Wednesday, February 06, 2013

Comme un lion/ Main dans la main

Comme un lion (Samuel Collardey - France) 102 minutes

Who, among those of us who love both cinema and football, don’t get the slightest of thrills at the prospect of a combination of the two? Never mind that most films about football tend to be awful; just the idea of the game on the big screen is enough to get the heart racing. Comme un lion, the second feature by French director Samuel Collardey starts off from a promising, topical premise: young African players taken advantage of by unscrupulous agents and then abandoned in Europe when no club shows any interest in them.

Mitri (played by Mitri Attal) is a Senegalese teenager raised by his mother, who is one day selected by a visiting Cameroonian agent to go to France to have trials with big clubs. The hitch is a large amount of money must first be paid up front to cover flights, visas and accommodation. Mitri’s grandmother, who raised him, is promised all manner of riches as a return on the payment, so she reluctantly sells her orchard (and livelihood) and takes a hefty loan from the community sweepstake to make up the shortfall.

Things start going wrong though as soon as Mitri and a handful of other Senegalese hopefuls touch down at Charles de Gaulle. Their visas don’t seem to be in order and though they are soon sorted out, two days later Mitri is brought for a trial at a stadium near Paris (eagle-eyed fans of French football will recognise it as Red Star 93’s Stade Bauer) and promptly abandoned. After a couple of nights sleeping rough, a sympathetic Senegalese woman sets him up with social services, who send him to Montbéliard, in the east of France, home of Peugeot and Sochaux Football Club.

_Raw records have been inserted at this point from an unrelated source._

-- ==== Sys2Proof/Machine/AccessRows.lean ====
section
/-! DEFINITION. The rows of the register accesses of the PCIe functions (Table 0.6 and the visibility rules), of the failed units and of debug in the windows. -/
namespace Sys2Proof.Machine

/-- REGISTER_WRITE (R11): a write of `size` bytes (1, 2, 4 or 8) by function fn below the Library aperture. -/
def execRegisterWrite (fn : Fin 8) (off : Fin 33554432) (size : Nat) (value : BitVec 64) (s : State) : Host.Outcome State Fault Refusal :=
  .next (s.linked (fun s => s.barWrite fn off size value))

/-- PAIR_SNAPSHOT_READ (R58): a read of `size` bytes by function fn below the Library aperture; a lower word of a pair takes the snapshot, the next read of the upper word returns it. -/
def execPairSnapshotRead (fn : Fin 8) (off : Fin 33554432) (size : Nat) (s : State) : Host.Outcome State Fault Refusal :=
  .next (s.linked (fun s => s.barRead fn off size))

/-- APERTURE_ACCESS (R186): an access at a window offset: the bytes of a write, or a read of `size` bytes. -/
def execApertureAccess (fn : Fin 8) (off : Fin 33554432) (size : Nat) (write : Option (List Byte)) (s : State) : Host.Outcome State Fault Refusal :=
  .next (s.powered (fun s => (match write with | some bs => s.apertureWrite fn off bs | none => s.apertureRead fn off size)))

/-- DIRTY (R334): a write of 1 to CMP_GLg_CTRL.DIRTY by function fn, of the House that owns the layer. -/
def execDirty (fn : Fin 8) (g : Fin 8) (s : State) : Host.Outcome State Fault Refusal :=
  .next (s.linked (fun s => if s.granted fn && s.ownsLayer fn g then s.dirty g else s))

/-- MBX_DOORBELL (R397): a write of MBX_DOORBELL by function fn. -/
def execMbxDoorbell (fn : Fin 8) (go : Bool) (s : State) : Host.Outcome State Fault Refusal :=
  .next (s.linked (fun s => s.write32 fn Reg.MBX_DOORBELL (BitVec.ofNat 32 go.toNat)))

/-- QUE_TAIL (R399): a write of QUE_q_TAIL by function fn. -/
def execQueTail (fn : Fin 8) (q : Fin 16384) (value : Word) (s : State) : Host.Outcome State Fault Refusal :=
  .next (s.linked (fun s => s.write32 fn (Reg.QUE_q_TAIL q) value))

/-- QUE_HEAD (R400): a write of QUE_q_HEAD by function fn. -/
def execQueHead (fn : Fin 8) (q : Fin 16384) (value : Word) (s : State) : Host.Outcome State Fault Refusal :=
  .next (s.linked (fun s => s.write32 fn (Reg.QUE_q_HEAD q) value))

/-- HPS_SIGNAL (R401): a write of HPS_p_SIGNAL by function fn. -/
def execHpsSignal (fn : Fin 8) (p : Fin 8192) (count : Fin 65536) (s : State) : Host.Outcome State Fault Refusal :=
  .next (s.linked (fun s => s.write32 fn (Reg.HPS_p_SIGNAL p) (BitVec.ofNat 32 count)))

/-- EVT_C_MASK (R412): a write of function fn's EVT_C_MASK. -/
def execEvtCMask (fn : Fin 8) (value : Word) (s : State) : Host.Outcome State Fault Refusal :=
  .next (s.linked (fun s => s.write32 fn Reg.EVT_C_MASK value))

/-- PERF_WRAP (R409): the 48-bit performance counter with its lower word at the offset, at its maximum, counts one more. -/
def execPerfWrap (off : Fin 33554432) (s : State) : Host.Outcome State Fault Refusal :=
  .next (s.powered (fun s => s.perfWrap off))

/-- DEAN_FAULT_NOTICE (R94): the Dean reads the fault record of core c. -/
def execDeanFaultNotice (c : Fin 1024) (s : State) : Host.Outcome State Fault Refusal :=
  .next (s.powered (fun s => s.faultNotice c))

/-- TILE_FAULT_RESPONSE (R286): the Dean acts on the fault of core c. -/
def execTileFaultResponse (c : Fin 1024) (s : State) : Host.Outcome State Fault Refusal :=
  .next (s.powered (fun s => s.faultResponse c))

/-- BREAKPOINT (R442): core c stands at its breakpoint address. -/
def execBreakpoint (c : Fin 1024) (s : State) : Host.Outcome State Fault Refusal :=
  .next (s.powered (fun s => s.breakHalt c))

/-- SHAPE_WORD_READ (R233): the arm of form f reads its shape word. -/
def execShapeWordRead (f : Fin 32) (s : State) : Host.Outcome State Fault Refusal :=
  .next (s.powered (fun s => s.shapeRead f))

/-- HANDOVER_COMPLETE (R168): bank b finishes its handover. -/
def execHandoverComplete (b : Fin 512) (s : State) : Host.Outcome State Fault Refusal :=
  .next (s.powered (fun s => s.handoverDone b))

/-- SHELF_FILL (R171): a fill that is out for a line of House h's shelf completes. -/
def execShelfFill (h : Fin 8) (line : Nat) (s : State) : Host.Outcome State Fault Refusal :=
  .next (s.powered (fun s => (if s.fills.contains (h.val, line / 64 * 64) then s.shelfFill h (line / 64 * 64) else s)))

/-- LIBRARY_SCRUB (R174): the scrubber reads its next row of bank b. -/
def execLibraryScrub (b : Fin 512) (s : State) : Host.Outcome State Fault Refusal :=
  .next (s.powered (fun s => s.scrub b))

/-- LIBRARY_UNC_RESPONSE (R288): Dvorzar acts on an uncorrectable error in bank b. -/
def execLibraryUncResponse (b : Fin 512) (s : State) : Host.Outcome State Fault Refusal :=
  .next (s.powered (fun s => s.uncResponse b))

/-- HALT (R444): a write of 1 to TCD_c_DBG.HALT by function fn. -/
def execHalt (fn : Fin 8) (c : Fin 1024) (s : State) : Host.Outcome State Fault Refusal :=
  .next (s.powered (fun s => if s.tcdOpen fn c then s.onCore c coreHalt else s))

/-- STEP (R444): a write of 1 to TCD_c_DBG.STEP by function fn. -/
def execStep (fn : Fin 8) (c : Fin 1024) (s : State) : Host.Outcome State Fault Refusal :=
  .next (s.powered (fun s => if s.tcdOpen fn c then s.coreStep c else s))

/-- RESUME (R444): a write of 1 to TCD_c_DBG.RESUME by function fn. -/
def execResume (fn : Fin 8) (c : Fin 1024) (s : State) : Host.Outcome State Fault Refusal :=
  .next (s.powered (fun s => if s.tcdOpen fn c then s.onCore c coreResume else s))

end Sys2Proof.Machine
end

Mitri wrangles his way into a youth side managed by a gruff ex-pro, played by Marc Barbé, and makes it his goal to land a contract with Sochaux. This is where the film gets a great deal more predictable and formulaic. It has the promise to be a probing social drama but Mitri’s problems are resolved remarkably neatly - many of the real African players who have been left stranded in Europe would laugh bitterly at the ease at which he finds help from the State. Marc Barbé, who is one of France’s finest character actors, is wasted in what is essentially a clichéd surrogate-father role. Though based on a true story, the film seems like a real missed opportunity to examine a shameful contemporary phenomenon. It is also a bit irritating to hear Fela Kuti played over the opening credit sequence set in Senegal; Fela is great and all but Senegal, a country 1200 miles from Nigeria, is not exactly a land without music.





Main dans la main - (Valérie Donzelli - France) 90 minutes

Valérie Donzelli and her ex-partner Jérémie Elkaïm team up once again as actor and screenwriter for her third film as director. Her second Declaration of War/La guerre est declarée was one of the surprise hits at the French box-office in 2011. It was based on the real-life illness of their own infant son and was an impressive slice of bracing emotional popular cinema. Main dans la main uses many of the same tropes as the previous film: song-and-dance routines (the film takes its title from a 1980 hit by Elli et Jacno), voice-over and a free-wheeling, risk-taking approach to narrative. Unfortunately, what worked so well for Declaration of War here looks flat and contrived.

The film recounts the unlikely love affair between a young provincial glazier Joachim (Elkaïm) and Hélène, the uptight middle-aged director of the Paris Opera, played by Valérie Lemercier. They are initially bound together by some inexplicable force, which is a lot more annoying than charming, as the filmmakers no doubt expected it to be. Joachim’s sister, played by Donzelli, has reality-TV dancing ambitions of her own, but these are stymied by a freak injury to her dancing partner. She then chooses to live vicariously through her brother, who is now at one remove from the glamour of ballet. It’s a plot device indicative of the film as a whole: it feels forced, arbitrarily imposed on the screenplay. Likewise, the illness that afflicts Hélène’s live-in friend. We take a lot on faith in the film but little of it is convincing. The problem lies, I think, in trying to marry an over-stylised visual aesthetic with a narrative held together by a voice-over; it was a trick tried often by the New Wave, but it runs the risk of appearing contrived. Too often, it looks as if Donzelli is making it up as she goes along.

Main dans la main is not a particularly good film but it is admirable in the way it takes a chance on an unorthodox format for a romantic comedy. Donzelli also appreciates the virtues of both music and dance and visual story-telling. If she manages to make her characters more credible and less pegs of convenience for her narrative needs, she will return to form soon.